Interaction	Mechanism
Agent discovery	GET {registry}/.well-known/mcp/server.json — plain HTTP, returns all agents with MCP endpoint URLs
Agent communication	MCP tools/call on send_message — text + optional images
Health monitoring	MCP tools/call on get_health — programmatic, no LLM invocation
Progress feedback	MCP notifications/progress — streamed over SSE during long-running tool calls
Conversation history	MCP prompts/get on {agent}_history — retrieves stored message history

Pallas → Downstream

Pallas agents call downstream MCP servers via standard MCP tool calls.
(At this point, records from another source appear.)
-- ==== Sys2Proof/Syntax.lean ====
section
/-!
DEFINITION. The commands of the block and the types of their operands. A command is an operation, a register write, a
protocol frame or an event; its operands are what it carries and what the world outside the block contributes to it:
samples, measured values, outcomes of decoders, contents of frames.
-/

namespace Sys2Proof

/-- The classes of the defect detector (R75). -/
inductive DefectClass where
  | asperity | dropout | instability
deriving DecidableEq, Repr

/-- A Barker microword as the store holds it: four quarters and the stored parity bits (R123, R124). As an operand: the bits
of the word at the sequencer's address that have flipped in the store since it was loaded. -/
structure BarkerWord where
  q0  : BitVec 32
  q1  : BitVec 32
  q2  : BitVec 32
  q3  : BitVec 32
  par : BitVec 4
deriving DecidableEq, Repr

/-- What a sequencer meets in the cycle of a word: servo cells from the address mark, channel bits from the start of the
data region (R127), and the cause of an abandoning event that falls in the same cycle, 0 for none (R133). -/
structure BarkerNow where
  cell : Nat
  bit  : Nat
  ab   : Fin 16
deriving DecidableEq, Repr

/-- What a Barker routine is for (R128, R132). -/
inductive RoutineKind where
  | job
  | headSwitch
  | writeValues
  | measurement
deriving DecidableEq, Repr

/-- What a servo wedge reads as (R36, R142 to R148): the cells around the predicted address mark as the demodulator slices them,
the timebase at the first of them, the four burst amplitudes, and the head skew that firmware measures with this wedge, if it does
(R159). -/
structure WedgeRead where
  cells : List Bool
  start : BitVec 32
  a     : Nat
  b     : Nat
  c     : Nat
  d     : Nat
  hskew : Option (BitVec 16)
deriving DecidableEq, Repr

/-- A Trapeze microword as the store holds it: five slices and the stored parity bits (R164, R165). As an operand: the bits of the
word that have flipped in the store since it was loaded. -/
structure TrzWord where
  s0  : BitVec 32
  s1  : BitVec 32
  s2  : BitVec 32
  s3  : BitVec 32
  s4  : BitVec 32
  par : BitVec 5
deriving DecidableEq, Repr

/-- What Carousel observes in a PWM period (R199): the timebase of the servo's stamps at the PWM centre; the resolver's demodulated
sine and cosine where a measurement is new, with its age at the centre in counts of that timebase; the flux observer's angle in
1/65,536 electrical revolution, where it has one, with its age, and the observer's speed in 0.001 r/min. The observer's inner
structure is not in the spec. -/
structure PwmObs where
  now   : BitVec 32
  res   : Option (Int × Int × Nat)
  bemf  : Option (BitVec 16 × Nat)
  speed : Nat
deriving DecidableEq, Repr

/-- A frame of the die-to-die link (R22). What the model's own state gives the frame (demands, duties, mode, heartbeat
counts, supplies, status, start requests) is not an operand; what Strongman measures is: phase currents, VCM currents, VCM terminal
voltages in mV, the message slot, and whether the phase currents are a new PWM-centre sample. -/
inductive LinkFrame where
  | toStrongman (crcOk : Bool)
  | toController (crcOk : Bool) (phases vcms volts : List Int) (msg : BitVec 32) (pwmNew : Bool)
deriving DecidableEq, Repr

/-- What names a command in flight: controller, queue, command identifier. -/
structure CmdId where
  cntlid : Nat
  qid    : Nat
  cid    : Nat
deriving DecidableEq, Repr

/-- What a command takes in the Turnstile, as its submission queue entry shows it (R294). -/
inductive Scope where
  | lba (nsid lo n : Nat) (write : Bool)
  | key (nsid : Nat) (key : List Byte) (write : Bool)
  | keys (nsid : Nat)
  | mem (lo n : Nat) (write : Bool)
  | append (nsid lba n : Nat)
  | zone (nsid lba : Nat)
  | whole (nsid : Nat)
  | rangeSet (id : Nat)
deriving DecidableEq, Repr

/-- A command waiting at the front of a submission queue: its identity, the namespace it names, its scopes, and the
logical blocks it brings to staging. -/
structure Waiting where
  id     : CmdId
  nsid   : Nat
  scopes : List Scope
  blocks : Nat
deriving DecidableEq, Repr


/-- What the port sees of a connection at its Connect (R319): transport, 1 TCP or 2 RoCEv2, address of the host, digests
requested, in-capsule size used; `disc` that it names the discovery subsystem of R313. -/
structure ConnData where
  disc    : Bool
  tr      : Nat
  addr    : BitVec 128
  digests : BitVec 2
  inCap   : BitVec 16
deriving DecidableEq, Repr


/-- A source range of a Memory Copy (R290): bytes of Subsystem Local Memory, or blocks of a storage namespace. -/
inductive CopySrc where
  | mem (off len : Nat)
  | lba (nsid lba nlb : Nat)
deriving DecidableEq, Repr

/-- An entry of the discovery controller's log with what authentication and the peer hello gave (R340): whether its NQN
carries the prefix of R313, its address, whether it authenticated, group identifier, serial number, epoch, largest k, m
and fragment code. -/
structure Found where
  lamcel : Bool
  addr   : List Byte
  authOk : Bool
  gid    : List Byte
  serial : List Byte
  epoch  : Nat
  kMax   : Nat
  mMax   : Nat
  fMax   : Nat
deriving DecidableEq, Repr


/-- A Casgus request of a mailbox, named by its tag (R357). -/
structure ReqId where
  mb  : Fin 64
  tag : BitVec 16
deriving DecidableEq, Repr



/-- What stands outside the block when a register is written that starts a check or an action (R123, R152, R164, R224,
R230, R322, R349, R453): a clock on SerDes reference B, the service defaults pass their check, the resolver tracks, the CRC
of each sequencer's store and of Trapeze's store pass, the current of the test pulse, Tj has been steady for 60 s, an
unload request meets an actuator within 1 ms of ACQUIRE; and the bits of the register that the hardware sets in the cycle of
the write (R18), for each word a request writes, in their order, by instance. -/
structure World where
  refB       : Bool
  defaultsOk : Bool
  resOk      : Bool
  seqCrc     : BitVec 4
  trzCrc     : Bool
  pulse      : Nat
  steady     : Bool
  soon       : BitVec 4
  hw         : List (List (BitVec 32))
deriving DecidableEq, Repr



/-- What an ageing run measured (R457): items that could not run with the cause; GB written by the head; laser threshold
and slope, overwrite, touchdown power, milliactuator stroke of a head, or drag current, AVS voltage and refresh ratios of
the device, none where not measured; SNR per zone in 0.01 dB; friction points by actuator; for each trim register its
offset, the code it needs, the element at fault, the code of the spare, and whether it failed its own test or its trace
limit; which reference ratios moved by more than 0.2 % (pairs 0-1, 0-2, 1-2), the three ratios as numbers, and whether the
clock ratio moved by more than 50 ppm. -/
structure AgeResult where
  skipped  : List (Nat × Nat)
  gbw      : Nat
  items    : List (Option Nat)
  snr      : List (Option Int)
  friction : List (Nat × List Nat)
  trims    : List (Nat × Nat × Nat × Nat × Bool)
  moved    : Bool × Bool × Bool
  ratios   : List Nat
  clock    : Bool
deriving DecidableEq, Repr

/-- How tracing ended (R453): a missing reference and its value, or the clock error in parts per 10^9, the three
references in µV, Tj in 0.1 °C, and the code of each trim register by offset. -/
inductive TraceResult where
  | missing (ref value : Nat)
  | traced (ppb : Int) (vref : List Nat) (tj : Int) (codes : List (Nat × Nat))
deriving DecidableEq, Repr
Each agent declares its servers in its fast-agent definition (servers=["argos", "neo4j_cypher", ...]). The server URLs and auth headers are configured in the consuming project's fastagent.config.yaml.

Mnemosyne's Role

Mnemosyne provides a content-type-aware knowledge graph with hybrid search (vector + full-text + graph). Agents with mnemosyne in their servers list gain access to tools for searching documents, browsing libraries and collections, retrieving items, and traversing the concept graph. It complements Neo4j (graph topology and relationships) with content-focused retrieval and re-ranking.

Why MCP End-to-End

Pallas is the protocol boundary — MCP above (from Daedalus) and MCP below (to downstream servers). This eliminates any MCP→REST→MCP translation layer. A single fast.start_server(transport="http") call exposes a complete agent as a StreamableHTTP MCP endpoint, giving Daedalus:

• Tool discovery via session.list_tools()
• Native streaming via MCP Streamable HTTP / SSE
• Health checks as ordinary tool calls — no separate API surface
• Progress notifications built into the protocol

---

Pallas Internal Architecture

Pallas is four modules, composed at startup:

server.py main()
  │
  ├─ _load_deployment_config()         parse agents.yaml
  ├─ _build_agents_table()             {name: (module, port)}
  ├─ _build_agent_deps()               dependency graph
  │
  ├─ _start_all()  or  _run_single()
  │    │
  │    ├─ _preflight()
  │    │    ├─ _register_unknown_models()   model registration
  │    │    └─ validate_llm_providers()     LLM API key + model checks
  │    │
  │    ├─ start subagents (depends_on)
  │    ├─ wait for subagent readiness
  │    ├─ start top-level agents
  │    │    │
  │    │    └─ _start_agent(name)
  │    │         ├─ import agent module
  │    │         ├─ MultimodalAgentMCPServer(...)
  │    │         ├─ _resolve_downstream_servers()
  │    │         ├─ _preflight_mcp_servers()     warn on missing auth
  │    │         ├─ register_health_tool()
  │    │         └─ server.run_async()
  │    │
  │    └─ run_registry()               Starlette app on registry port
  │
  └─ asyncio.run(...)

Module	Purpose
pallas.server	CLI entry point, configuration loading, agent lifecycle orchestration, model registration
pallas.registry	Starlette app serving GET /.well-known/mcp/server.json — builds the agent catalogue from agents.yaml + fastagent.config.yaml
pallas.multimodal_server	MultimodalAgentMCPServer — AgentMCPServer subclass adding image attachment support and conversation history prompts
pallas.health	Two-layer health: startup LLM preflight validation + runtime get_health MCP tool with downstream server probing

---

Installation

pip install git+ssh://git@git.helu.ca:22022/r/pallas.git

Or as a project dependency:

dependencies = [
    "pallas-mcp @ git+ssh://git@git.helu.ca:22022/r/pallas.git",
]

Requires Python ≥ 3.13. Key dependencies: fast-agent-mcp, httpx, pyyaml, starlette, uvicorn.

---

Project Layout

Pallas reads configuration from the working directory at runtime. A consuming project looks like:

my-project/
├── agents/
│   ├── __init__.py
│   └── jarvis.py              # FastAgent definitions
├── agents.yaml                # Deployment topology
├── fastagent.config.yaml      # FastAgent + model config
├── fastagent.secrets.yaml     # API keys (gitignored)
└── .env                       # Secret values (gitignored)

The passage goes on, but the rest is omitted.